Amazon.com: 3 reviews
1 of 1 people found the following review helpful
Kna's last stand - and a glorious one, too 18 Dec. 2013
By Ralph Moore - Published on Amazon.com
Stewart Crowe's excellent review of this recording on Amazon UK has covered the many reasons for its pre-eminence, so I will do little more than refer you to his critique and endorse his recommendation.

The main reason for preferring later recordings is, of course, that this is in mono. Good, clean, remarkably clear and detailed mono, it's true and one soon forgets any sonic limitations given the manifold attractions of this performance, but I can understand anyone wanting to hear this music in digitalised, studio stereo sound free of coughs and giving proper spacious amplitude and breadth to proceedings.

The other consideration centres upon personal responses to the Gurnemanz, veteran Hans Hotter. It is undoubtedly true that he is in more secure voice here than he was for the more celebrated Bayreuth performance under Kna two years earlier, perhaps because he was free that season from undertaking the other even more taxing role of Wotan, whose higher-lying tessitura aggravated the dreaded wobble which afflicted his voice by this stage of his career. Perhaps, too, even though the performances took place during an unprecedented heat-wave, his hay-fever was less troublesome than was sometimes the case, making his voice more hoarse and hollow. Whatever the case, he is here at his gravest, wisest and noblest - and steadiest, with just the occasional waver.

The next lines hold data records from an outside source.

-- ==== Sys2Proof/Laws/Ops.lean ====
section
/-! SUPPORT. What the shared operations of a command can do: the operand checks, COMPLETE and `raise`, and everything a
command run through them can answer. -/

namespace Sys2Proof.Machine

@[simp] theorem complete_ok (s t : State) : s.complete (.ok t) = .next (t.retire none) := rfl
@[simp] theorem complete_error (s : State) (e : Err) : s.complete (.error e) = .next (s.retire (some e)) := rfl
@[simp] theorem raise_eq (s : State) (e : Err) : s.raise e = .next (s.retire (some e)) := rfl
@[simp] theorem putV_ok (s : State) (d : VIdx) (x : VReg) : s.putV d (.ok x) = .ok (s.setV d x) := rfl
@[simp] theorem putV_error (s : State) (d : VIdx) (e : Err) : s.putV d (.error e) = .error e := rfl
@[simp] theorem putP_ok (s : State) (d : PIdx) (p : Point) : s.putP d (.ok p) = .ok (s.setP d p) := rfl
@[simp] theorem putP_error (s : State) (d : PIdx) (e : Err) : s.putP d (.error e) = .error e := rfl

/-- The operand checks pass exactly when every source holds a value and every `fs` source a field element (R102, R103). -/
theorem operandError_none_iff (s : State) (srcs : List Src) :
    s.operandError srcs = none ↔ (∀ x ∈ srcs, x.valid s = true) ∧ ∀ x ∈ srcs, x.kindOk s = true := by
  rw [← List.all_eq_true, ← List.all_eq_true, State.operandError]
  cases srcs.all (Src.valid s) <;> cases srcs.all (Src.kindOk s) <;> simp

/-- UNINIT_OPERAND is reported whenever some source holds no value, whatever its kind (R102, R244). -/
theorem operandError_uninit (s : State) (srcs : List Src) (h : ∃ x ∈ srcs, x.valid s = false) :
    s.operandError srcs = some .uninitOperand := by
  obtain ⟨x, hx, hf⟩ := h
  have : srcs.all (Src.valid s) = false := by
    rw [Bool.eq_false_iff]
    intro hall
    rw [List.all_eq_true.mp hall x hx] at hf
    cases hf
  simp [State.operandError, this]

/-- OPERAND_KIND is reported when every source holds a value and some `fs` source an integer (R103, R244). -/
theorem operandError_kind (s : State) (srcs : List Src) (hv : ∀ x ∈ srcs, x.valid s = true)
    (h : ∃ x ∈ srcs, x.kindOk s = false) : s.operandError srcs = some .operandKind := by
  obtain ⟨x, hx, hf⟩ := h
  have hk : srcs.all (Src.kindOk s) = false := by
    rw [Bool.eq_false_iff]
    intro hall
    rw [List.all_eq_true.mp hall x hx] at hf
    cases hf
  have hva : srcs.all (Src.valid s) = true := List.all_eq_true.mpr hv
  simp [State.operandError, hk, hva]

/-- The operand checks report one of two codes. -/
theorem operandError_cases (s : State) (srcs : List Src) :
    s.operandError srcs = none ∨ s.operandError srcs = some .uninitOperand ∨ s.operandError srcs = some .operandKind := by
  rw [State.operandError]
  cases srcs.all (Src.valid s) <;> cases srcs.all (Src.kindOk s) <;> simp

theorem run_of_checks {s : State} {srcs : List Src} (h : s.operandError srcs = none) (r : Except Err State) :
    s.run srcs r = s.complete r := by
  simp [State.run, h]

theorem run_of_error {s : State} {srcs : List Src} {e : Err} (h : s.operandError srcs = some e) (r : Except Err State) :
    s.run srcs r = .next (s.retire (some e)) := by
  simp [State.run, h]

/-- Everything a command run through the operand checks and COMPLETE can answer. -/
theorem run_cases {s t : State} {srcs : List Src} {r : Except Err State} (h : s.run srcs r = .next t) :
    (∃ e, (e = .uninitOperand ∨ e = .operandKind) ∧ s.operandError srcs = some e ∧ t = s.retire (some e)) ∨
    (s.operandError srcs = none ∧ ∃ e, r = .error e ∧ t = s.retire (some e)) ∨
    (s.operandError srcs = none ∧ ∃ u, r = .ok u ∧ t = u.retire none) := by
  rcases operandError_cases s srcs with hn | hu | hk
  · rw [run_of_checks hn] at h
    cases r with
    | error e => exact .inr (.inl ⟨hn, e, rfl, by simpa using h.symm⟩)
    | ok u => exact .inr (.inr ⟨hn, u, rfl, by simpa using h.symm⟩)
  · rw [run_of_error hu] at h
    exact .inl ⟨_, .inl rfl, hu, by simpa using h.symm⟩
  · rw [run_of_error hk] at h
    exact .inl ⟨_, .inr rfl, hk, by simpa using h.symm⟩

/-- A command run through the operand checks and COMPLETE always answers a next state, with BUSY = 0 and DONE = 1. -/
theorem run_completes (s : State) (srcs : List Src) (r : Except Err State) :
    ∃ t, s.run srcs r = .next t ∧ t.latch = none ∧ t.done = true := by
  rcases ho : s.operandError srcs with _ | e
  · rw [run_of_checks ho]
    cases r with
    | error e => exact ⟨_, rfl, rfl, rfl⟩
    | ok u => exact ⟨_, rfl, rfl, rfl⟩
  · rw [run_of_error ho]
    exact ⟨_, rfl, rfl, rfl⟩

theorem putV_eq_ok {s u : State} {d : VIdx} {r : Except Err VReg} (h : s.putV d r = .ok u) :
    ∃ x, r = .ok x ∧ u = s.setV d x := by
  cases r with
  | error e => simp at h
  | ok x => exact ⟨x, rfl, by simpa using h.symm⟩

theorem putP_eq_ok {s u : State} {d : PIdx} {r : Except Err Point} (h : s.putP d r = .ok u) :
    ∃ q, r = .ok q ∧ u = s.setP d q := by
  cases r with
  | error e => simp at h
  | ok q => exact ⟨q, rfl, by simpa using h.symm⟩

theorem putV_eq_error {s : State} {d : VIdx} {r : Except Err VReg} {e : Err} (h : s.putV d r = .error e) :
    r = .error e := by
  cases r with
  | error e' => simpa using h
  | ok x => simp at h

theorem putP_eq_error {s : State} {d : PIdx} {r : Except Err Point} {e : Err} (h : s.putP d r = .error e) :
    r = .error e := by
  cases r with
  | error e' => simpa using h
  | ok q => simp at h

/-- The code of an error is never the code of OK. -/
theorem code_ne_zero (e : Err) : e.code ≠ 0#8 := by cases e <;> decide

/-- Different errors have different codes (R242). -/
theorem code_injective {e f : Err} (h : e.code = f.code) : e = f := by
  cases e <;> cases f <;> first | rfl | exact absurd h (by decide)

end Sys2Proof.Machine
end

Otherwise, the cast is superlative, including debutant Jon Vickers as an ideally youthful and heroic Parsifal, Barbro Ericson as a coruscating Kundry with a telling lower register, Thomas Stewart filling George London's shoes as a deeply moving Amfortas, Heinz Hagenau - a great bass previously unknown to me - wonderfully trenchant as Titurel and Gustav Neidlinger a searing, black-voiced Klingsor.

Knappertsbusch's tempi are neither especially fast nor slow compared with other famous versions; I cannot fault his pacing and if anything he is often quite driven. He is ideally served by chorus and orchestra. I hesitate to say it, but to me this is clearly better than the widely acclaimed '62 live recording. My own favourite remains the Kubelik set with the incomparable Kurt Moll and a superb cast.

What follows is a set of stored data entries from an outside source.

-- ==== Sys2Proof/Laws/Ecdsa.lean ====
section
/-! SUPPORT. Everything the nonce source, a signing attempt, the signing loop and ESIGN can do (43_ecdsa.md R211 to R216). -/

namespace Sys2Proof.Machine

theorem inScalarRange_iff (k : Nat) : inScalarRange k = true ↔ 1 ≤ k ∧ k < secpN := by
  simp [inScalarRange]

/-- Every draw of the nonce source is in `[1, N-1]` (R214). -/
theorem drawNonce_inRange (n : Nat) : inScalarRange (drawNonce n) = true := by
  rw [inScalarRange_iff]
  unfold drawNonce
  have h : Config.nonceRaw n % (secpN - 1) < secpN - 1 := Nat.mod_lt _ (by decide)
  have h2 : 1 ≤ secpN := by decide
  omega

/-- Everything NEXT_NONCE can do (R214). -/
theorem nextNonce_cases (mode : Bool) (n : NonceSource) :
    (mode = false ∧ nextNonce mode n = ({ n with draws := n.draws + 1 }, .ok (drawNonce n.draws)))
    ∨ (mode = true ∧ n.valid = false ∧ nextNonce mode n = (n, .error .nonceEmpty))
    ∨ (mode = true ∧ n.valid = true ∧ inScalarRange n.nonce.toNat = false
        ∧ nextNonce mode n = ({ n with valid := false }, .error .valueRange))
    ∨ (mode = true ∧ n.valid = true ∧ inScalarRange n.nonce.toNat = true
        ∧ nextNonce mode n = ({ n with valid := false }, .ok n.nonce.toNat)) := by
  cases mode
  · exact .inl ⟨rfl, rfl⟩
  · cases hv : n.valid
    · exact .inr (.inl ⟨rfl, rfl, by simp [nextNonce, hv]⟩)
    · cases hr : inScalarRange n.nonce.toNat
      · exact .inr (.inr (.inl ⟨rfl, rfl, rfl, by simp [nextNonce, hv, hr]⟩))
      · exact .inr (.inr (.inr ⟨rfl, rfl, rfl, by simp [nextNonce, hv, hr]⟩))

/-- A nonce the source answers is in `[1, N-1]` (R214). -/
theorem nextNonce_ok_inRange {mode : Bool} {n n' : NonceSource} {k : Nat} (h : nextNonce mode n = (n', .ok k)) :
    inScalarRange k = true := by
  rcases nextNonce_cases mode n with ⟨_, e⟩ | ⟨_, _, e⟩ | ⟨_, _, _, e⟩ | ⟨_, _, hr, e⟩ <;> rw [e] at h <;> cases h
  · exact drawNonce_inRange _
  · exact hr

/-- What an attempt answers for a nonce whose point is `pt` (R213 steps 2 to 5). -/
theorem signAttempt_eq {sec z k : Nat} {pt : Point} (h : smul pointG k = .ok pt) :
    signAttempt sec z k = .ok
      (if pt.x.toNat = 0 ∨ secpN ≤ pt.x.toNat then none
       else if (z + pt.x.toNat * sec) * powmod k (secpN - 2) secpN % secpN = 0 then none
       else some (pt.x.toNat, (z + pt.x.toNat * sec) * powmod k (secpN - 2) secpN % secpN)) := by
  simp [signAttempt, h, Except.map]

/-- A signature an attempt answers has both components in `[1, N-1]` (R213, C2). -/
theorem signAttempt_range {sec z k r sg : Nat} (h : signAttempt sec z k = .ok (some (r, sg))) :
    (1 ≤ r ∧ r < secpN) ∧ 1 ≤ sg ∧ sg < secpN := by
  rcases hp : smul pointG k with e | pt
  · simp [signAttempt, hp, Except.map] at h
  · rw [signAttempt_eq hp] at h
    simp only [Except.ok.injEq] at h
    split at h
    · cases h
    · split at h
      · cases h
      · rename_i h1 h2
        simp only [Option.some.injEq, Prod.mk.injEq] at h
        obtain ⟨rfl, rfl⟩ := h
        have := Nat.mod_lt ((z + pt.x.toNat * sec) * powmod k (secpN - 2) secpN) (show 0 < secpN by decide)
        omega

theorem signLoop_zero (mode : Bool) (sec z : Nat) (n : NonceSource) :
    signLoop mode sec z 0 n = (n, .error .retryExhausted) := rfl

theorem signLoop_nonce_error {mode : Bool} {sec z fuel : Nat} {n n' : NonceSource} {e : Err}
    (h : nextNonce mode n = (n', .error e)) : signLoop mode sec z (fuel + 1) n = (n', .error e) := by
  simp [signLoop, h]

theorem signLoop_attempt_error {mode : Bool} {sec z fuel k : Nat} {n n' : NonceSource} {e : Err}
    (h : nextNonce mode n = (n', .ok k)) (ha : signAttempt sec z k = .error e) :
    signLoop mode sec z (fuel + 1) n = (n', .error e) := by
  simp [signLoop, h, ha]

theorem signLoop_signed {mode : Bool} {sec z fuel k : Nat} {n n' : NonceSource} {sig : Nat × Nat}
    (h : nextNonce mode n = (n', .ok k)) (ha : signAttempt sec z k = .ok (some sig)) :
    signLoop mode sec z (fuel + 1) n = (n', .ok sig) := by
  simp [signLoop, h, ha]

theorem signLoop_retry {mode : Bool} {sec z fuel k : Nat} {n n' : NonceSource}
    (h : nextNonce mode n = (n', .ok k)) (ha : signAttempt sec z k = .ok none) :
    signLoop mode sec z (fuel + 1) n = signLoop mode sec z fuel n' := by
  simp [signLoop, h, ha]

/-- A property of the nonce source that each request keeps holds after the whole loop. -/
theorem signLoop_source (J : NonceSource → Prop) (mode : Bool) (hj : ∀ n, J n → J (nextNonce mode n).1) (sec z : Nat) :
    ∀ (fuel : Nat) (n : NonceSource), J n → J (signLoop mode sec z fuel n).1 := by
  intro fuel
  induction fuel with
  | zero => exact fun n h => h
  | succ fuel ih =>
    intro n h
    have h1 := hj n h
    rcases hn : nextNonce mode n with ⟨n', e | k⟩
    · rw [signLoop_nonce_error hn]
      rwa [hn] at h1
    · rw [hn] at h1
      rcases ha : signAttempt sec z k with e | o
      · rw [signLoop_attempt_error hn ha]
        exact h1
      · rcases o with _ | sig
        · rw [signLoop_retry hn ha]
          exact ih n' h1
        · rw [signLoop_signed hn ha]
          exact h1

/-- Everything ESIGN can answer: an error of the operand checks, INVALID_KEY, or what SIGN answers, with the nonce source as
SIGN left it (R212, R241). -/
theorem execEsign_cases {r sg sec z : VIdx} {s t : State} (h : execEsign r sg sec z s = .next t) :
    (∃ e, (e = .uninitOperand ∨ e = .operandKind) ∧ s.operandError [.vs sec, .vs z] = some e ∧ t = s.retire (some e))
    ∨ (inScalarRange (s.vreg sec).val.toNat = false ∧ t = s.retire (some .invalidKey))
    ∨ (inScalarRange (s.vreg sec).val.toNat = true ∧ ∃ n e,
        sign s.commandNmode (s.vreg sec).val.toNat (s.vreg z).val.toNat s.nonceSource = (n, .error e)
        ∧ t = (s.setNonceSource n).retire (some e))
    ∨ (inScalarRange (s.vreg sec).val.toNat = true ∧ ∃ n v w,
        sign s.commandNmode (s.vreg sec).val.toNat (s.vreg z).val.toNat s.nonceSource = (n, .ok (v, w))
        ∧ t = (((s.setNonceSource n).setV r (VReg.ofNat v 0#256)).setV sg (VReg.ofNat w 0#256)).retire none) := by
  unfold execEsign at h
  rcases operandError_cases s [.vs sec, .vs z] with ho | ho | ho
  · rw [ho] at h
    simp only [State.signInto] at h
    cases hr : inScalarRange (s.vreg sec).val.toNat
    · simp [hr] at h
      exact .inr (.inl ⟨rfl, h.symm⟩)
    · rcases hs : sign s.commandNmode (s.vreg sec).val.toNat (s.vreg z).val.toNat s.nonceSource with ⟨n, e | ⟨v, w⟩⟩
      · simp [hr, hs, Except.map] at h
        exact .inr (.inr (.inl ⟨rfl, n, e, rfl, h.symm⟩))
      · simp [hr, hs, Except.map] at h
        exact .inr (.inr (.inr ⟨rfl, n, v, w, rfl, h.symm⟩))
  · rw [ho] at h
    exact .inl ⟨_, .inl rfl, ho, by simpa using h.symm⟩
  · rw [ho] at h
    exact .inl ⟨_, .inr rfl, ho, by simpa using h.symm⟩

end Sys2Proof.Machine
end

13 of 19 people found the following review helpful
Definitive version. 4 Oct. 2009
By Avery Gordon - Published on Amazon.com
Verified Purchase
Once you've heard this "Parsifal," all else pale in comparison. This is the one to own. It is transcendent, from the incomparable conducting and orchestra to the principals, particularly Jon Vickers, who, in my opinion, will never be topped in this role. This recording is truly a spiritual experience.

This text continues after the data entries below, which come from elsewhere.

-- ==== Sys2Proof/Tests/Slice0.lean ====
section
/-! SUPPORT. Tests against the vectors of 95_test_vectors.md, and for every obligation with hypotheses a witness that meets
them together. -/

namespace Sys2Proof.Tests

-- one theorem after the other: checked side by side they need more memory than a check allows
set_option Elab.async false

open Sys2Proof Sys2Proof.Machine

/-! ### Small states -/

/-- A value register `(v, m)`; `m = 0` is an integer. -/
def vr (v m : Nat) : VReg := { val := BitVec.ofNat 256 v, mod := BitVec.ofNat 256 m, valid := true }

/-- A finite point on a curve. -/
def pt (x y a b p : Nat) : Point :=
  { inf := false, x := BitVec.ofNat 256 x, y := BitVec.ofNat 256 y, a := BitVec.ofNat 256 a, b := BitVec.ofNat 256 b,
    p := BitVec.ofNat 256 p }

/-- The identity on a curve. -/
def idPt (a b p : Nat) : Point := identityOn (BitVec.ofNat 256 a) (BitVec.ofNat 256 b) (BitVec.ofNat 256 p)

/-- The reset state with some registers loaded. -/
def loaded (vs : List (VIdx × VReg)) (ps : List (PIdx × Point)) : State :=
  ps.foldl (fun s e => s.setP e.1 e.2) (vs.foldl (fun s e => s.setV e.1 e.2) State.reset)

/-- A state with a command word in progress, its completion due. -/
def running (w : Word) (s : State) : State := { s with latch := some { word := w, nmode := s.nmode } }

/-- The state one step later. -/
def next (s : State) : State :=
  match step s with
  | .next t => t
  | .fault _ => s
  | .refused _ => s

/-- One command word run on a state. -/
def runWord (w : Word) (s : State) : State := next (running w s)

/-- One host input served by an idle state. -/
def served (op : HostOp) (s : State) : State := next { s with host := [op] }

/-- The point `(170, 142)` of vector P1, on the curve (0, 7, 223). -/
def ptP : Point := pt 170 142 0 7 223
/-- The point `(47, 71)` of vector P10. -/
def ptQ : Point := pt 47 71 0 7 223
/-- The point `(6, 0)` of vector P6. -/
def ptT : Point := pt 6 0 0 7 223

/-! ### Well-formed commands (30_encoding.md R96(e), R98) -/

theorem test_wellFormed_refuses_equal_destinations : (Instr.esign 2 2 0 1).wellFormed = false := by decide
theorem test_wellFormed_admits_different_destinations : (Instr.esign 2 3 0 1).wellFormed = true := by decide
theorem test_wellFormed_admits_equal_sources : (Instr.padd 1 0 0).wellFormed = true := by decide

/-! ### Decoding: words written out from 30_encoding.md R91 and R95 -/

-- RSV, FE, FD, FC, FB, FA, OPC from the left
theorem test_decode_fnew : decode 0b0000_0000_0000_1111_0000_0000_00000001#32 = .ok (.fnew 0 0 15) := by decide
theorem test_decode_fadd : decode 0b0000_0000_0000_0001_0000_0010_00000010#32 = .ok (.fadd 2 0 1) := by decide
theorem test_decode_fsub : decode 0b0000_0000_0000_1100_0011_1010_00000011#32 = .ok (.fsub 10 3 12) := by decide
theorem test_decode_fmul : decode 0b0000_0000_0000_0001_0000_0010_00000100#32 = .ok (.fmul 2 0 1) := by decide
theorem test_decode_fpow : decode 0b0000_0000_0000_1001_0100_1111_00000101#32 = .ok (.fpow 15 4 9) := by decide
theorem test_decode_finv : decode 0b0000_0000_0000_0000_0000_0001_00000110#32 = .ok (.finv 1 0) := by decide
theorem test_decode_fdiv : decode 0b0000_0000_0000_0100_0000_0101_00000111#32 = .ok (.fdiv 5 0 4) := by decide
theorem test_decode_feq : decode 0b0000_0000_0000_0100_0011_0000_00001000#32 = .ok (.feq 3 4) := by decide
theorem test_decode_pinf : decode 0b0000_0000_0000_1000_0111_0011_00010000#32 = .ok (.pinf 3 7 8) := by decide
theorem test_decode_pnew : decode 0b0000_1000_0111_0110_0101_0000_00010001#32 = .ok (.pnew 0 5 6 7 8) := by decide
theorem test_decode_padd : decode 0b0000_0000_0000_0110_0101_0111_00010010#32 = .ok (.padd 7 5 6) := by decide
theorem test_decode_pneg : decode 0b0000_0000_0000_0000_0011_0101_00010011#32 = .ok (.pneg 5 3) := by decide
theorem test_decode_peq : decode 0b0000_0000_0000_0010_0001_0000_00010100#32 = .ok (.peq 1 2) := by decide
theorem test_decode_pldg : decode 0b0000_0000_0000_0000_0000_0100_00010101#32 = .ok (.pldg 4) := by decide
theorem test_decode_pmul : decode 0b0000_0000_0000_1001_0000_0010_00011000#32 = .ok (.pmul 2 0 9) := by decide
theorem test_decode_sred : decode 0b0000_0000_0000_0000_0001_0010_00011001#32 = .ok (.sred 2 1) := by decide
theorem test_decode_ekey : decode 0b0000_0000_0000_0000_1110_0111_00100000#32 = .ok (.ekey 7 14) := by decide
theorem test_decode_esign : decode 0b0000_0000_0001_0000_0011_0010_00100001#32 = .ok (.esign 2 3 0 1) := by decide
theorem test_decode_everify : decode 0b0000_0011_0010_0001_0000_0000_00100010#32 = .ok (.everify 0 1 2 3) := by decide

/-- The words the source's comments of 95_test_vectors.md section 4 give for their commands. -/
theorem test_encode_program_words :
    encode (.fnew 0 0 15) = 0x000F0001#32 ∧ encode (.pnew 0 0 1 2 3) = 0x03210011#32 ∧ encode (.peq 1 2) = 0x00021014#32
      ∧ encode (.fdiv 5 0 4) = 0x00040507#32 ∧ encode (.esign 4 5 0 1) = 0x00105421#32
      ∧ encode (.everify 0 1 2 3) = 0x03210022#32 ∧ encode (.pneg 5 3) = 0x00003513#32 := by decide

/-- Vectors D1 to D6, each with its condition of R96. -/
theorem test_decode_refuses :
    decode 0x00000000#32 = .error .unknownOpcode ∧ decode 0x00000009#32 = .error .unknownOpcode
      ∧ decode 0x10010202#32 = .error .reservedBits ∧ decode 0x00043108#32 = .error .unusedField
      ∧ decode 0x00000812#32 = .error .pointIndex ∧ decode 0x00000021#32 = .error .sameDestinations := by decide

/-- A command word in the window's byte order (R64), and the table's numbering of its bits. -/
theorem test_decodeTableWord :
    decodeBytes [0x02#8, 0x02#8, 0x01#8, 0x00#8] = some (.fadd 2 0 1, []) ∧ decodeTableWord 32 0x00010202 = some (.fadd 2 0 1)
      ∧ decodeTableWord 32 0x00000021 = none := by decide

/-- The syntax examples of R104, and either case of letters. -/
theorem test_assemble :
    assemble "FADD v2, v0, v1".toList = some 0x00010202#32 ∧ assemble "esign V2, v3,v0 , v1".toList = some 0x00103221#32
      ∧ printAsm (.feq 3 4) = "feq v3, v4".toList := by decide +kernel

/-! ### One step of each command (95_test_vectors.md section 3) -/

/-- D7 and D9. -/
theorem test_operand_checks :
    (runWord 0x00010202#32 State.reset).errCode = 0x11#8
      ∧ (runWord 0x00010202#32 (loaded [(0, vr 1 0), (1, vr 2 0)] [])).errCode = 0x12#8 := by decide +kernel
/-- D6 and E13: the word is illegal before any operand is read. -/
theorem test_illegal_word : (runWord 0x00102221#32 { State.reset with nonceValid := true }).statusWord = 0x0000100A#32 := by
  decide +kernel
/-- F1 and F3. -/
theorem test_fnew :
    (runWord 0x000F0001#32 (loaded [(0, vr 5 0), (15, vr 223 0)] [])).vreg 0 = vr 5 223
      ∧ (runWord 0x000F0001#32 (loaded [(0, vr 223 0), (15, vr 0 0)] [])).errCode = 0x01#8 := by decide +kernel
/-- F5 and F7. -/
theorem test_fadd :
    (runWord 0x00010202#32 (loaded [(0, vr 200 223), (1, vr 50 223)] [])).vreg 2 = vr 27 223
      ∧ (runWord 0x00010202#32 (loaded [(0, vr 1 223), (1, vr 1 13)] [])).errCode = 0x02#8 := by decide +kernel
/-- F8: a negative difference. -/
theorem test_fsub : (runWord 0x00010203#32 (loaded [(0, vr 3 223), (1, vr 5 223)] [])).vreg 2 = vr 221 223 := by
  decide +kernel
/-- F10 and F11. -/
theorem test_fmul :
    (runWord 0x00010204#32 (loaded [(0, vr 222 223), (1, vr 222 223)] [])).vreg 2 = vr 1 223
      ∧ (runWord 0x00010204#32 (loaded [(0, { vr 0 0 with val := secpP - 1#256, mod := secpP }),
          (1, { vr 0 0 with val := secpP - 1#256, mod := secpP })] [])).vreg 2 = { vr 1 0 with mod := secpP } := by
  decide +kernel
/-- F14 and F19: the reduced exponent 0, and the modulus 1. -/
theorem test_fpow :
    (runWord 0x00010205#32 (loaded [(0, vr 0 223), (1, vr 222 0)] [])).vreg 2 = vr 1 223
      ∧ (runWord 0x00010205#32 (loaded [(0, vr 0 1), (1, vr 1 0)] [])).vreg 2 = vr 0 1 := by decide +kernel
/-- F18: the largest exponent. -/
theorem test_fpow_large : (runWord 0x00010205#32 (loaded [(0, vr 3 223), (1, vr (2 ^ 256 - 1) 0)] [])).vreg 2 = vr 195 223 := by
  decide +kernel
/-- F22 and F25. -/
theorem test_finv :
    (runWord 0x00000106#32 (loaded [(0, vr 3 223)] [])).vreg 1 = vr 149 223
      ∧ (runWord 0x00000106#32 (loaded [(0, vr 0 223)] [])).errCode = 0x05#8 := by decide +kernel
/-- F30: a composite modulus. -/
theorem test_finv_composite :
    (runWord 0x00000106#32 (loaded [(0, vr 2 (2 ^ 256 - 1))] [])).vreg 1 = vr (2 ^ 253) (2 ^ 256 - 1) := by decide +kernel
/-- F31 and F33: the moduli are compared before the divisor is inverted. -/
theorem test_fdiv :
    (runWord 0x00040507#32 (loaded [(0, vr 5 223), (4, vr 3 223)] [])).vreg 5 = vr 76 223
      ∧ (runWord 0x00040507#32 (loaded [(0, vr 1 223), (4, vr 0 13)] [])).errCode = 0x02#8 := by decide +kernel
/-- F34 and F35. -/
theorem test_feq :
    (runWord 0x00043008#32 (loaded [(3, vr 5 223), (4, vr 5 223)] [])).flag = true
      ∧ (runWord 0x00043008#32 { loaded [(3, vr 5 223), (4, vr 5 0)] [] with flag := true }).flag = false := by decide +kernel
/-- P4 and P5. -/
theorem test_pinf :
    (runWord 0x00087310#32 (loaded [(7, vr 0 223), (8, vr 7 223)] [])).preg 3 = { pt := idPt 0 7 223, valid := true }
      ∧ (runWord 0x00087310#32 (loaded [(7, vr 0 223), (8, vr 7 13)] [])).errCode = 0x02#8 := by decide +kernel
/-- P1 and P2. -/
theorem test_pnew :
    (runWord 0x08765011#32 (loaded [(5, vr 170 223), (6, vr 142 223), (7, vr 0 223), (8, vr 7 223)] [])).preg 0
        = { pt := ptP, valid := true }
      ∧ (runWord 0x08765011#32 (loaded [(5, vr 170 223), (6, vr 143 223), (7, vr 0 223), (8, vr 7 223)] [])).errCode
        = 0x04#8 := by decide +kernel
/-- P10 and P13: the chord and the tangent rule. -/
theorem test_padd :
    (runWord 0x00056712#32 (loaded [] [(6, ptP), (5, ptQ)])).preg 7 = { pt := pt 34 145 0 7 223, valid := true }
      ∧ (runWord 0x00000112#32 (loaded [] [(0, ptP)])).preg 1 = { pt := pt 84 150 0 7 223, valid := true } := by
  decide +kernel
/-- P15 and P16. -/
theorem test_padd_raises :
    (runWord 0x00000112#32 (loaded [] [(0, pt 1 1 0 0 15)])).errCode = 0x04#8
      ∧ (runWord 0x00000112#32 (loaded [] [(0, pt 0 1 0 1 2)])).errCode = 0x05#8 := by decide +kernel
/-- P17 and P18. -/
theorem test_pneg :
    (runWord 0x00003513#32 (loaded [] [(3, ptP)])).preg 5 = { pt := pt 170 81 0 7 223, valid := true }
      ∧ (runWord 0x00003513#32 (loaded [] [(3, ptT)])).preg 5 = { pt := ptT, valid := true } := by decide +kernel
/-- P20 and P22. -/
theorem test_peq :
    (runWord 0x00021014#32 (loaded [] [(1, ptP), (2, ptP)])).flag = true
      ∧ (runWord 0x00021014#32 (loaded [] [(1, idPt 0 7 223), (2, idPt 0 7 13)])).flag = false := by decide +kernel
/-- P23, by the constants of R10. -/
theorem test_pldg :
    ((runWord 0x00000415#32 State.reset).preg 4).pt.x
        = 0x79BE667EF9DCBBAC55A06295CE870B07029BFCDB2DCE28D959F2815B16F81798#256
      ∧ ((runWord 0x00000415#32 State.reset).preg 4).valid = true := by decide +kernel
/-- K8 and K11. -/
theorem test_pmul :
    (runWord 0x00090218#32 (loaded [(9, vr 41 0)] [(0, ptP)])).preg 2 = { pt := pt 170 81 0 7 223, valid := true }
      ∧ (runWord 0x00090218#32 (loaded [(9, vr (2 ^ 256 - 1) 0)] [(0, ptP)])).preg 2
        = { pt := pt 10 195 0 7 223, valid := true } := by decide +kernel
/-- K12 and K17: the final doubling raises on `p = 2`; twice the base point. -/
theorem test_pmul_doublings :
    (runWord 0x00090218#32 (loaded [(9, vr 1 0)] [(0, pt 0 1 0 1 2)])).errCode = 0x05#8
      ∧ ((runWord 0x00090218#32 (loaded [(9, vr 2 0)] [(0, pointG)])).preg 2).pt.x
        = 0xC6047F9441ED7D6D3045406E95C07CD85C778E4B8CEF3CA7ABAC09B95C709EE5#256 := by decide +kernel
/-- K23. -/
theorem test_sred :
    (runWord 0x00001219#32 (loaded [(1, vr (2 ^ 256 - 1) 0)] [])).vreg 2
      = { val := 0x14551231950B75FC4402DA1732FC9BEBE#256
          mod := 0xFFFFFFFFFFFFFFFFFFFFFFFFFFFFFFFEBAAEDCE6AF48A03BBFD25E8CD0364141#256, valid := true } := by decide +kernel
/-- E2 and E3. -/
theorem test_ekey :
    (runWord 0x00000020#32 (loaded [(0, vr secpN 0)] [])).errCode = 0x07#8
      ∧ ((runWord 0x00000020#32 (loaded [(0, vr 1 0)] [])).preg 0).pt = pointG := by decide +kernel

Parsifal, sung by a true heldentenor 22 Feb. 2015
By Theodore Shulman - Published on Amazon.com
Other exponents of the title role of PARSIFAL overshadow Jon Vickers for superior psychological insight and youthful sound (Jess Thomas) and for subtlety of interpretation (Wolfgang Windgassen), but for sheer vocal strength and heroic power Vickers stands in a league of his own. The high tessitura does not hinder him at all. Knappertsbusch, giving his last performance at Bayreuth, is great too! This is a must-hear performance, in spite of unremarkable deliveries from some of the lower voices (wobbly Hans Hotter and boring Thomas Stewart).